Stored data entries:
[Start of section]

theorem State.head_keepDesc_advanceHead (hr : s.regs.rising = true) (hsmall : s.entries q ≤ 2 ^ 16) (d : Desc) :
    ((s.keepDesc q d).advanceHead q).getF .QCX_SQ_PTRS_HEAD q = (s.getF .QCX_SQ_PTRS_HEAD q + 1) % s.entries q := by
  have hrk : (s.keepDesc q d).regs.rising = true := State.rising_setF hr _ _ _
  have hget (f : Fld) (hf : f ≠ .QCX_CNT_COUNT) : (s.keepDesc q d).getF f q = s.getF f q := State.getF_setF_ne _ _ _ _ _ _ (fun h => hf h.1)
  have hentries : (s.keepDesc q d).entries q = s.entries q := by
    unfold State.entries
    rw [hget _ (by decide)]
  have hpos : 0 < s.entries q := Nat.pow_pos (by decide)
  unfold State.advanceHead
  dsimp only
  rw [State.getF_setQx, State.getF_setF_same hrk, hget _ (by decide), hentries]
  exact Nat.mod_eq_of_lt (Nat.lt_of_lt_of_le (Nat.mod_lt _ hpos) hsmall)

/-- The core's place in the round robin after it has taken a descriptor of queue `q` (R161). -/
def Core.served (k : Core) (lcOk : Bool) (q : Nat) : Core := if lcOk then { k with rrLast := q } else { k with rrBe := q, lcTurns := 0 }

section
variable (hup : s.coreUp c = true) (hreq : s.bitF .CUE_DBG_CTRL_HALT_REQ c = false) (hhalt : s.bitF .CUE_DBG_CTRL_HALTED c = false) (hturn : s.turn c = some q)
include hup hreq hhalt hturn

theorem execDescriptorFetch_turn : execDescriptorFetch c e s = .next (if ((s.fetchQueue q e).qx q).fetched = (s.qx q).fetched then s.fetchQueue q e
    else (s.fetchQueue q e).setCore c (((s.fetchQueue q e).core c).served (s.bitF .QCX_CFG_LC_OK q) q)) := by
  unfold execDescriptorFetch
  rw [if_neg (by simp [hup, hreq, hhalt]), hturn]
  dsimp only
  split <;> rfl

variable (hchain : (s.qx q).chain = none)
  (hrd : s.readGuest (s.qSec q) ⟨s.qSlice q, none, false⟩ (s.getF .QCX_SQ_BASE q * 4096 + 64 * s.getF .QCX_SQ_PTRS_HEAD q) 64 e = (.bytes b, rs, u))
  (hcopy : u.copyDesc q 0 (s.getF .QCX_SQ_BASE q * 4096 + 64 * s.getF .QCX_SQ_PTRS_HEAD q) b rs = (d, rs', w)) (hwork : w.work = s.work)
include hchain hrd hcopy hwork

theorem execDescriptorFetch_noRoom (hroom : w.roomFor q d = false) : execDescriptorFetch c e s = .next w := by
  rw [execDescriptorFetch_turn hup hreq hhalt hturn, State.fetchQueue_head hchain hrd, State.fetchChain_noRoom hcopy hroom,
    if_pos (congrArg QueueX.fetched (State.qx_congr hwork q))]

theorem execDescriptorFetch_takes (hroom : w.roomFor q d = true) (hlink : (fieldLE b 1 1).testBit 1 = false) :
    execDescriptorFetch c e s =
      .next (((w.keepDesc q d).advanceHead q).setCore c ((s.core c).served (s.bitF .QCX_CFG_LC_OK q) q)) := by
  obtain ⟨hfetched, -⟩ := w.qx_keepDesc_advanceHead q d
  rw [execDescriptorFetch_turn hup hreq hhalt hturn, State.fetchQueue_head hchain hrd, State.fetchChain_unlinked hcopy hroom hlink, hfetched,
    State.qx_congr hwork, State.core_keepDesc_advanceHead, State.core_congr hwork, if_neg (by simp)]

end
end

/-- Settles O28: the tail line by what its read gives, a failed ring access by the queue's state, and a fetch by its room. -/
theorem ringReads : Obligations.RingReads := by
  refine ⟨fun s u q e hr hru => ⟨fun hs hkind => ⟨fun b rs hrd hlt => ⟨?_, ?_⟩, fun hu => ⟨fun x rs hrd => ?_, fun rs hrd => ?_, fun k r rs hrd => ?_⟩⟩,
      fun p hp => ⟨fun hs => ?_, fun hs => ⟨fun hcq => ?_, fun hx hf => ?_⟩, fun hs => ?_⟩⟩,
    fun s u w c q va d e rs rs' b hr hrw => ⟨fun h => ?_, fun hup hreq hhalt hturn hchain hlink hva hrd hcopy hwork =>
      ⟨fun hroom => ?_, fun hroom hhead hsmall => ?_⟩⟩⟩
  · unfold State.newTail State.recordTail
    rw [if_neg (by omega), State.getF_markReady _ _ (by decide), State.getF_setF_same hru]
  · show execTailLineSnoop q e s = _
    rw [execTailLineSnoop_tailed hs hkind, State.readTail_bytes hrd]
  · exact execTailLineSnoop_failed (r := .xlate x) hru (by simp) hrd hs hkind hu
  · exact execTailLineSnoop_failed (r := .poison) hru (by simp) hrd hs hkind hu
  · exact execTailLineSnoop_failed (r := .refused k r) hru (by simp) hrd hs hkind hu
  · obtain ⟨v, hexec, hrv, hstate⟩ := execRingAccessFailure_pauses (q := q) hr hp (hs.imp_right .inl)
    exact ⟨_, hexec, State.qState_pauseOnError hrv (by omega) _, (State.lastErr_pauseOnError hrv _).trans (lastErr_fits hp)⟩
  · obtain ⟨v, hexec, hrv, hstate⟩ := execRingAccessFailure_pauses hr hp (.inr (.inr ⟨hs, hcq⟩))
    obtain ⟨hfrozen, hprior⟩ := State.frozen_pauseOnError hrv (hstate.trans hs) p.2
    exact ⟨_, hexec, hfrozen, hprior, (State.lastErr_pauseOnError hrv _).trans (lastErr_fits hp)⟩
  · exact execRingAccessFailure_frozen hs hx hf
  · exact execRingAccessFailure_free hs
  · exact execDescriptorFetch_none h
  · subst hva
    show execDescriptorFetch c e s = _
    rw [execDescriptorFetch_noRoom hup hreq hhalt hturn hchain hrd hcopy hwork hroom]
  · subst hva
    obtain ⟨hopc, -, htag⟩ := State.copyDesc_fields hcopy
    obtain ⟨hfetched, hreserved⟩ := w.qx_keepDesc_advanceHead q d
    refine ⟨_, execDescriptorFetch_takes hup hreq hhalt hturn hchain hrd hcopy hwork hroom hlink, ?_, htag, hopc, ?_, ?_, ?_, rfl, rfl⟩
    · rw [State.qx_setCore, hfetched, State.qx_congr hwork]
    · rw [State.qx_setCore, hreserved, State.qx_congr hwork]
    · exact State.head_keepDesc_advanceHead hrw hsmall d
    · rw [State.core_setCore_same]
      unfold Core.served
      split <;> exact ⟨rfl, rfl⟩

[End of section]

Required work:
Reprint exactly the lines above that start at the one with "obtain ⟨hfrozen, hprior⟩" and end at the one with "obtain ⟨hopc, -, htag⟩", keeping both and adding none.

Exercise result:
    obtain ⟨hfrozen, hprior⟩ := State.frozen_pauseOnError hrv (hstate.trans hs) p.2
    exact ⟨_, hexec, hfrozen, hprior, (State.lastErr_pauseOnError hrv _).trans (lastErr_fits hp)⟩
  · exact execRingAccessFailure_frozen hs hx hf
  · exact execRingAccessFailure_free hs
  · exact execDescriptorFetch_none h
  · subst hva
    show execDescriptorFetch c e s = _
    rw [execDescriptorFetch_noRoom hup hreq hhalt hturn hchain hrd hcopy hwork hroom]
  · subst hva
    obtain ⟨hopc, -, htag⟩ := State.copyDesc_fields hcopy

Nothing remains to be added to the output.